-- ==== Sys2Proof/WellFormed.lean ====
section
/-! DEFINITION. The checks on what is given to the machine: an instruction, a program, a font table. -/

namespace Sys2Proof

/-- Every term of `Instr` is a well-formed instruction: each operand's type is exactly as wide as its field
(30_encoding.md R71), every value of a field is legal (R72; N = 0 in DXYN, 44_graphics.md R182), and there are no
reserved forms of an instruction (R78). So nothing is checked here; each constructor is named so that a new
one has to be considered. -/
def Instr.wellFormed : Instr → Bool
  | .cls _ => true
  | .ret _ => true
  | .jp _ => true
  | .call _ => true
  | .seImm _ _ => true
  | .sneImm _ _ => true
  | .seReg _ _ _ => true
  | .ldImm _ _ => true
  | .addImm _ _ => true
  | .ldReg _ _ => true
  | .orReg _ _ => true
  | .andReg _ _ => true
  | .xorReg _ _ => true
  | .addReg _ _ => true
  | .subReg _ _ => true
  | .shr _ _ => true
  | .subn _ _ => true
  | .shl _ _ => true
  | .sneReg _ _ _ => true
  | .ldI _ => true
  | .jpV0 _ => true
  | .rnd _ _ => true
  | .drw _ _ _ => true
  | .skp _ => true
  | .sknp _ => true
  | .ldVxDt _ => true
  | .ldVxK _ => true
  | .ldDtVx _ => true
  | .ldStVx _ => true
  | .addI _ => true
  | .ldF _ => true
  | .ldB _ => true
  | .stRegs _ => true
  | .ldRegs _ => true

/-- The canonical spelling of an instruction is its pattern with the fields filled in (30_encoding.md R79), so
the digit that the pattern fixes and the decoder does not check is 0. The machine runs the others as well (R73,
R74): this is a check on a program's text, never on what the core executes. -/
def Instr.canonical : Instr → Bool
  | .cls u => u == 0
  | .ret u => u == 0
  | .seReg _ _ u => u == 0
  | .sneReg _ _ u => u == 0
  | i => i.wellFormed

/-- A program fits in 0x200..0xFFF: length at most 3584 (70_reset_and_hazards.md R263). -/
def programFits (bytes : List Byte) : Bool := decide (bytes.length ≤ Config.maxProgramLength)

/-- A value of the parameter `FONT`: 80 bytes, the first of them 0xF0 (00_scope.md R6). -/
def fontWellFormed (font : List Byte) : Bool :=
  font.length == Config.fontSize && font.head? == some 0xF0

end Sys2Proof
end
────────────────────────────────────────
__Task directions__. All lines in the records above with "that" need to be found and copied.

__Result__.
reserved forms of an instruction (R78). So nothing is checked here; each constructor is named so that a new
the digit that the pattern fixes and the decoder does not check is 0. The machine runs the others as well (R73,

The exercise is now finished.